▸ Exercise description
Once the line with "are consumed all the same. -/" is found in the data, output it and each following line exactly, up to and including the line with "Fp.isZero (sigmaOf L.var)", and nothing before or after.

──────── Source data ────────

-- ==== Sys2Proof/Word.lean ====
section
/-!
DEFINITION. The word types of the block: bus words, bytes, binary64 patterns.
-/

namespace Sys2Proof

/-- A bus or register word, 32 bits (R9, R70). -/
abbrev Word := BitVec 32

/-- A byte lane of the host port (R77). -/
abbrev Byte := BitVec 8

/-- The 64-bit encoding of an IEEE 754 binary64 value (R10, `bits64`). -/
abbrev F64 := BitVec 64

/-- A byte offset on the host port, 24 bits (R71). -/
abbrev Offset := BitVec 24

end Sys2Proof
end

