/-! The noise channel. -/

/-- R207: at variance +0 or -0 the standard deviation and every noise term are zeros; a component that is neither a zero
nor a NaN is copied bit for bit; a zero gives a zero, negative only where it and its noise term both are; and the draws
are consumed all the same. -/
def Obligations.ZeroVarianceCopiesTheSymbols : Prop :=
  ∀ (s t : State) (L : Latch), s.engine = some L → Fp.isZero L.var = true → exec .awgn s = .next t → t.err = .ok →
    Fp.isZero (sigmaOf L.var) = true ∧ t.rng = genAfter s.rng (2 * L.symcnt.toNat) ∧
    ∀ k z, k < L.symcnt.toNat → loadSymbol s.clean k = some z →
      ∃ y, loadSymbol t.noisy k = some y ∧ ∀ axis : Bool,
        let x := if axis then z.q else z.i
        let w := if axis then y.q else y.i
        let n := noiseTerm (sigmaOf L.var) (draw s.rng (2 * k + axis.toNat))
        Fp.isZero n = true ∧ (Fp.isNaN x = false → Fp.isZero x = false → w = x) ∧
        (Fp.isZero x = true → Fp.isZero w = true ∧ Fp.sign w = (Fp.sign x && Fp.sign n))

/-- R208: the IEEE outcomes. A NaN component stays a NaN; an infinite one stays as it is, but becomes a NaN where the
noise term overflowed to the opposite infinity; a product or an exact sum beyond the range is an infinity. -/
def Obligations.NonFiniteComponentsPropagate : Prop :=
  ∀ (s t : State) (L : Latch), s.engine = some L → exec .awgn s = .next t → t.err = .ok →
    ∀ k z, k < L.symcnt.toNat → loadSymbol s.clean k = some z →
      ∃ y, loadSymbol t.noisy k = some y ∧ ∀ axis : Bool,
        let x := if axis then z.q else z.i
        let w := if axis then y.q else y.i
        let d := draw s.rng (2 * k + axis.toNat)
        let n := noiseTerm (sigmaOf L.var) d
        Fp.isNaN n = false ∧ (Fp.isNaN x = true → Fp.isNaN w = true) ∧
        (Fp.isInf x = true → if Fp.isInf n = true ∧ Fp.sign n ≠ Fp.sign x then Fp.isNaN w = true else w = x) ∧
        ((2 ^ 54 - 1) * 2 ^ 2044 * Fp.one ≤ Fp.mag (sigmaOf L.var) * Fp.mag d → Fp.isInf n = true) ∧
        (Fp.isFinite x = true → Fp.isInf n = true → w = n) ∧
        (Fp.isFinite x = true → Fp.isFinite n = true → (2 ^ 54 - 1) * 2 ^ 2044 ≤ (Fp.units x + Fp.units n).natAbs →
          Fp.isInf w = true)

/-- R210: equal seeds give equal generator states, and from equal generator states equal variances, counts and clean
symbols give bit-identical noisy symbols and equal generator states again. Down to the payload of a NaN it rests on the
model's free payload being a function of what R210 names (log 7). -/
def Obligations.SameSeedSameNoise : Prop :=
  (∀ (a b t u : State) (La Lb : Latch), a.engine = some La → b.engine = some Lb → La.seed = Lb.seed →
    exec .seed a = .next t → exec .seed b = .next u → t.rng = u.rng) ∧
  (∀ (a b t u : State) (La Lb : Latch), a.engine = some La → b.engine = some Lb → a.rng = b.rng → La.var = Lb.var →
    La.symcnt = Lb.symcnt → (∀ k, k < La.symcnt.toNat → loadSymbol a.clean k = loadSymbol b.clean k) →
    exec .awgn a = .next t → t.err = .ok → exec .awgn b = .next u → u.err = .ok →
      t.rng = u.rng ∧ ∀ k, k < La.symcnt.toNat → loadSymbol t.noisy k = loadSymbol u.noisy k)

/-- R206, R209: output n and the state after it are what `gauss_next` gives from the state after n outputs; every output
is finite; and a generator that has given m outputs gives output m + n as its n-th: what a
successful AWGN of N symbols leaves starts at output 2N. -/
def Obligations.DrawsAreFiniteAndNeverReused : Prop :=
  (∀ (g : Config.Gen) (n : Nat), draw g n = (Config.gaussNext (genAfter g n)).1.bits ∧ genAfter g 0 = g ∧
    genAfter g (n + 1) = (Config.gaussNext (genAfter g n)).2 ∧ Fp.isFinite (draw g n) = true) ∧
  (∀ (s t : State) (L : Latch), s.engine = some L → exec .awgn s = .next t → t.err = .ok →
    ∀ n, draw t.rng n = draw s.rng (2 * L.symcnt.toNat + n))

/-! Errors and writers. -/

/-- R266: a command that completes with an error changes the four completion fields and nothing else; the index is 0 but
for NonFiniteSymbol (R260). -/
def Obligations.ErrorCompletionChangesNothingElse : Prop :=
  ∀ (s t : State) (L : Latch), s.engine = some L → engineStep s = .next t → t.err ≠ .ok →
    t = { s with err := t.err, errIdx := t.errIdx, engine := none, done := true } ∧
    (t.err ≠ .nonFiniteSymbol → t.errIdx = 0#32)

/-- R137: the outcome of NOP, CONST, MOD, DEMOD, SEED and an illegal word is a function of L and the buffers; that of
AWGN of the generator state too. The capacities are the instance's. That NOISY is equal down to the payload of a NaN, which
U22 leaves open, is the model's choice (log 7). -/
def Obligations.OutcomeIsAFunctionOfOperands : Prop :=
  ∀ (a b t : State) (L : Latch), a.engine = some L → b.engine = some L → a.params = b.params → a.bitin = b.bitin →
    a.clean = b.clean → a.noisy = b.noisy → (decode L.cmd = .ok .awgn → a.rng = b.rng) → engineStep a = .next t →
    ∃ u, engineStep b = .next u ∧ u.err = t.err ∧ u.errIdx = t.errIdx ∧ u.clean = t.clean ∧ u.noisy = t.noisy ∧
      (t.err = .ok →
        ((decode L.cmd = .ok .const ∨ decode L.cmd = .ok .mod) → u.symcnt = t.symcnt) ∧
        ((decode L.cmd = .ok .seed ∨ decode L.cmd = .ok .awgn) → u.rng = t.rng) ∧
        (∀ src, decode L.cmd = .ok (.demod src) → u.outlen = t.outlen ∧
          ∀ i, i < L.symcnt.toNat * ((modOrder L.m).elim 0 Order.bps) →
            Memory.get u.bitout i = Memory.get t.bitout i))

/-- R55: the writer table. What a host move never changes, and what the engine changes, by command and only on success.
A host's CMD write is where the engine's acceptance or drop takes place, so BUSY, ERR, DONE and DROP change there. -/
def Obligations.WriterTable : Prop :=
  (∀ s t : State, hostStep s = .next t →
    t.params = s.params ∧ t.outlen = s.outlen ∧ t.errIdx = s.errIdx ∧ t.rng = s.rng ∧
    (t.done = true → s.done = true) ∧
    (t.drop = true → s.drop = true ∨ ((∃ L, s.engine = some L) ∧
      ∃ (c : Word) (rest : List HostOp), s.env.script = .access ⟨0x00C#24, 0xF#4, some c⟩ :: rest)) ∧
    ((t.engine = s.engine ∧ t.err = s.err) ∨
      (s.engine = none ∧ t.engine ≠ none ∧ t.done = false ∧ t.err = .ok ∧
        ∃ (c : Word) (rest : List HostOp), s.env.script = .access ⟨0x00C#24, 0xF#4, some c⟩ :: rest))) ∧
  (∀ (s t : State) (L : Latch), s.engine = some L → engineStep s = .next t →
    t.params = s.params ∧ t.drop = s.drop ∧ t.irqEn = s.irqEn ∧ t.m = s.m ∧ t.len = s.len ∧ t.varLo = s.varLo ∧
    t.varHi = s.varHi ∧ t.seedLo = s.seedLo ∧ t.seedHi = s.seedHi ∧ t.bitin = s.bitin ∧ t.env = s.env ∧
    t.engine = none ∧ t.done = true ∧
    (t.symcnt ≠ s.symcnt → t.err = .ok ∧ (decode L.cmd = .ok .mod ∨ decode L.cmd = .ok .const)) ∧
    (t.clean ≠ s.clean → t.err = .ok ∧ (decode L.cmd = .ok .mod ∨ decode L.cmd = .ok .const)) ∧
    (t.outlen ≠ s.outlen → t.err = .ok ∧ ∃ src, decode L.cmd = .ok (.demod src)) ∧
    (t.bitout ≠ s.bitout → t.err = .ok ∧ ∃ src, decode L.cmd = .ok (.demod src)) ∧
    (t.noisy ≠ s.noisy → t.err = .ok ∧ decode L.cmd = .ok .awgn) ∧
    (t.rng ≠ s.rng → t.err = .ok ∧ (decode L.cmd = .ok .awgn ∨ decode L.cmd = .ok .seed)))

────────

▸ Completed exercise
are consumed all the same. -/
def Obligations.ZeroVarianceCopiesTheSymbols : Prop :=
  ∀ (s t : State) (L : Latch), s.engine = some L → Fp.isZero L.var = true → exec .awgn s = .next t → t.err = .ok →
    Fp.isZero (sigmaOf L.var) = true ∧ t.rng = genAfter s.rng (2 * L.symcnt.toNat) ∧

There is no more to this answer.